Seaboard Railroad

The rush during the late ’20s was so great that Henry Flagler’s Florida East Coast tracks couldn’t handle all the business. So the Seaboard Air Line railroad reached down from North Florida, building stations along the way. On Jan. 8, 1927, a train called the Orange Blossom Special made its first journey into Hollywood and Miami on the Seaboard Air Line Railway, built west of Flagler’s FEC tracks. Dorothy Walker Bush, the grandmother of President George W. Bush and Florida Gov. Jeb Bush, was on that historic train.  The railway came at a time when it was most needed for Miami’s growth.
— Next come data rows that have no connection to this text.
-- ==== Sys2Proof/Tests/Slice0.lean ====
section
/-! SUPPORT. Tests, each on one step or one word. Expected results come from the spec: "vector n" is a vector of
`95_test_vectors.md`, a rule is named where no vector fits. The last section holds one witness for each clause of each
statement that has hypotheses. -/

namespace Sys2Proof.Tests

open Sys2Proof Sys2Proof.Machine

/-! ### Helpers -/

/-- One field of a next state. -/
def seen {α : Type} (f : State → α) : Host.Outcome State Fault Refusal → Option α
  | .next s => some (f s)
  | _ => none

/-- The reason of a refusal. -/
def why : Host.Outcome State Fault Refusal → Option Refusal
  | .refused r => some r
  | _ => none

/-- The rows an input decodes to. -/
def rowsOf (c : RxContext) (i : Input) : Option (List Instr) :=
  match decode c i with
  | .ok rows => some rows
  | .error _ => none

/-- The frame of `OK` (vector 2.1.2). -/
def frameOK : Bytes := [0x24, 0x4f, 0x4b, 0x23, 0x39, 0x61]

/-- The reset state inside a frame, with `acc` as given. -/
def framing (acc : Bytes) : State := { State.reset with rxState := .accumulatePayload, acc := acc }

/-- The reset state after `acc`, `#` and one checksum character. -/
def checking (acc : Bytes) (hi : Byte) : State :=
  { State.reset with rxState := .readChecksum, ckCnt := true, acc := acc, ckHi := hi }

/-- The reset state with the packet `g` in the slot. -/
def slotFull : State := { State.reset with pktValid := true, pktPayload := [0x67] }

/-- The state of vector 2.6.1 before its first `RCV`: `g` in the slot, the frame of `OK` held. -/
def holding : State := { slotFull with rxState := .validate, acc := [0x4f, 0x4b], ckHi := 0x39, ckLo := 0x61 }

/-- The same with a bad checksum (vector 2.6.2). -/
def holdingBad : State := { holding with ckLo := 0x62 }

/-- The state after `SND "OK"` (vector 2.7.1). -/
def waiting : State := { State.reset with hostState := .waitAck, pend := some frameOK, txOut := frameOK }

/-- The same with every retry used. -/
def exhausted : State := { waiting with retryCnt := 3 }

/-- The reset state after `AVAILABLE 1`. -/
def awaiting : State := { State.reset with hostState := .waitAvail }

/-- The reset state after `LINKFAIL` (vector 2.10.1). -/
def brokenLink : State := { State.reset with fatal := .transportFailure }

/-- A state of a connection with capacities of four bytes (vector 2.11). -/
def small (s : State) : State := { s with params := { s.params with maxWire := .upTo 4, maxPayload := .upTo 4 } }

/-- The reset state in no-ack mode. -/
def quiet : State := { State.reset with noack := true }

/-- The receive context of a scanning block. -/
def scan (waitAck : Bool) : RxContext := ⟨false, .scanForStart, false, waitAck⟩

/-! ### Ill-formed terms are refused, one for each check -/

theorem test_wf_discard_dollar : (Instr.rxbDiscard 0x24).wellFormed = false := by decide
theorem test_wf_discard_percent : (Instr.rxbDiscard 0x25).wellFormed = false := by decide
theorem test_wf_payload_hash : (Instr.rxbPayloadByte 0x23).wellFormed = false := by decide
theorem test_wf_literal_escape : (Instr.wpLiteral 0x7d).wellFormed = false := by decide
theorem test_wf_literal_star : (Instr.wpLiteral 0x2a).wellFormed = false := by decide
theorem test_wf_invalid_digit : (Instr.ckInvalid 0x30).wellFormed = false := by decide
theorem test_wf_reserved_assigned : (Instr.cmdReserved 0x13).wellFormed = false := by decide
theorem test_wf_escaped_plain : (Instr.txEscapedByte 0x41).wellFormed = false := by decide
theorem test_wf_uppercase_is_invalid : (Instr.ckInvalid 0x41).wellFormed = true := by decide

/-! ### Words written out from the encodings, one for every row -/

theorem test_decode_breakTap : rowsOf (scan false) (.rxByte 0b00000011#8) = some [.rxbBreakTap, .rxbDiscard 0x03] := by decide
theorem test_decode_startPacket : rowsOf (scan false) (.rxByte 0b00100100#8) = some [.rxbStartPacket] := by decide
theorem test_decode_startNotification : rowsOf (scan false) (.rxByte 0b00100101#8) = some [.rxbStartNotification] := by decide
theorem test_decode_ackPlus : rowsOf (scan true) (.rxByte 0b00101011#8) = some [.rxbAckPlus] := by decide
theorem test_decode_ackMinus : rowsOf (scan true) (.rxByte 0b00101101#8) = some [.rxbAckMinus] := by decide
theorem test_decode_discard : rowsOf (scan false) (.rxByte 0b00101011#8) = some [.rxbDiscard 0x2b] := by decide
theorem test_decode_endPayload :
    rowsOf ⟨false, .accumulatePayload, false, true⟩ (.rxByte 0b00100011#8) = some [.rxbEndPayload] := by decide
theorem test_decode_payloadByte :
    rowsOf ⟨false, .accumulatePayload, false, true⟩ (.rxByte 0b00101101#8) = some [.rxbPayloadByte 0x2d] := by decide
theorem test_decode_checksumHi :
    rowsOf ⟨false, .readChecksum, false, false⟩ (.rxByte 0b00100011#8) = some [.rxbChecksumHi 0x23] := by decide
theorem test_decode_checksumLo :
    rowsOf ⟨false, .readChecksum, true, false⟩ (.rxByte 0b00110111#8) = some [.rxbChecksumLo 0x37] := by decide
theorem test_decode_fatalDiscard :
    rowsOf ⟨true, .validate, false, false⟩ (.rxByte 0b00000011#8) = some [.rxbFatalDiscard 0x03] := by decide
theorem test_decode_held : rowsOf ⟨false, .validate, false, false⟩ (.rxByte 0b00000011#8) = none := by decide
theorem test_decode_escapePair :
    rowsOf (scan false) (.wireForm [0b01111101#8, 0b00101010#8]) = some [.wpEscapePair 0x2a] := by decide
theorem test_decode_runlengthPair :
    rowsOf (scan false) (.wireForm [0b00101010#8, 0b01111101#8]) = some [.wpRunlengthPair 0x7d] := by decide
theorem test_decode_literal : rowsOf (scan false) (.wireForm [0b00100100#8]) = some [.wpLiteral 0x24] := by decide
theorem test_decode_dangling : rowsOf (scan false) (.wireForm [0b00101010#8]) = none := by decide
theorem test_decode_digit0to7 : rowsOf (scan false) (.checksumChar 0b00110111#8) = some [.ckDigit0to7 0b111#3] := by decide
theorem test_decode_digit8to9 : rowsOf (scan false) (.checksumChar 0b00111001#8) = some [.ckDigit8to9 0b1#1] := by decide
theorem test_decode_letterA : rowsOf (scan false) (.checksumChar 0b01100001#8) = some [.ckLetterA] := by decide
theorem test_decode_letterBC : rowsOf (scan false) (.checksumChar 0b01100010#8) = some [.ckLetterBC 0b0#1] := by decide
theorem test_decode_letterDE : rowsOf (scan false) (.checksumChar 0b01100101#8) = some [.ckLetterDE 0b1#1] := by decide
theorem test_decode_letterF : rowsOf (scan false) (.checksumChar 0b01100110#8) = some [.ckLetterF] := by decide
theorem test_decode_ckInvalid : rowsOf (scan false) (.checksumChar 0b01000001#8) = some [.ckInvalid 0x41] := by decide
theorem test_decode_available : rowsOf (scan false) (.command 0b00010001#8 []) = some [.available true] := by decide
theorem test_decode_rcv : rowsOf (scan false) (.command 0b00000010#8 []) = some [.rcv] := by decide
theorem test_decode_snd : rowsOf (scan false) (.command 0b00010011#8 [0x67]) = some [.snd [0x67] true] := by decide
theorem test_decode_pendingBreak : rowsOf (scan false) (.command 0b00000100#8 []) = some [.pendingBreak] := by decide
theorem test_decode_clearBreak : rowsOf (scan false) (.command 0b00000101#8 []) = some [.clearBreak] := by decide
theorem test_decode_isReliable : rowsOf (scan false) (.command 0b00000110#8 []) = some [.isReliable] := by decide
theorem test_decode_setNoack : rowsOf (scan false) (.command 0b00000111#8 []) = some [.setNoack] := by decide
theorem test_decode_reserved : rowsOf (scan false) (.command 0b00010010#8 []) = some [.cmdReserved 0x12] := by decide
theorem test_decode_brkin : rowsOf (scan false) (.strobe .brkin) = some [.brkin] := by decide
theorem test_decode_ackTimeout : rowsOf (scan false) (.strobe .ackTimeout) = some [.ackTimeout] := by decide
theorem test_decode_linkfail : rowsOf (scan false) (.strobe .linkfail) = some [.linkfail] := by decide
theorem test_decode_reset : rowsOf (scan false) (.strobe .reset) = some [.reset] := by decide
theorem test_decode_txAckPlus : rowsOf (scan false) (.transmit [0b00101011#8]) = some [.txAckPlus] := by decide
theorem test_decode_txAckMinus : rowsOf (scan false) (.transmit [0b00101101#8]) = some [.txAckMinus] := by decide
/-- Vector 2.1.8: the frame of `#`. -/
theorem test_decode_txFrame :
    rowsOf (scan false) (.transmit [0x24, 0x7d, 0x03, 0x23, 0x32, 0x33]) = some [.txFrame [0x23] false] := by decide
theorem test_decode_txEscapedByte :
    rowsOf (scan false) (.transmit [0b01111101#8, 0b00001010#8]) = some [.txEscapedByte 0x2a] := by decide
theorem test_decode_respDone : rowsOf (scan false) (.response 0b00000000#8 []) = some [.respDone] := by decide
theorem test_decode_respBool : rowsOf (scan false) (.response 0b00000101#8 []) = some [.respBool true] := by decide
theorem test_decode_respPacket :
    rowsOf (scan false) (.response 0b00000110#8 [0x6e]) = some [.respPacket [0x6e] true] := by decide
theorem test_decode_respError :
    rowsOf (scan false) (.response 0b01000011#8 []) = some [.respError .retryExhausted] := by decide
theorem test_decode_respError_code5 : rowsOf (scan false) (.response 0b01010011#8 []) = none := by decide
It provided the first direct rail connection between Florida’s East and West coasts and welcomed homesteaders during the land boom. The railroad brought the people, and everything they needed to live here. It carried back north everything they made or grew. In 1963, the Florida East coast Railway abandoned passenger services leaving Seaboard the only passenger train in the area. Vacationers and travelers from the northern states, enamored with the tropical climate, made the railway destination very profitable all they way into the sixties. In 1967, the Seaboard Airline and the Atlantic Coast Line merged to form the Seaboard Coastline. The combined system totaled 9,809 miles, the eighth largest in the United States at the time. In the 70’s Amtrak took over the lines.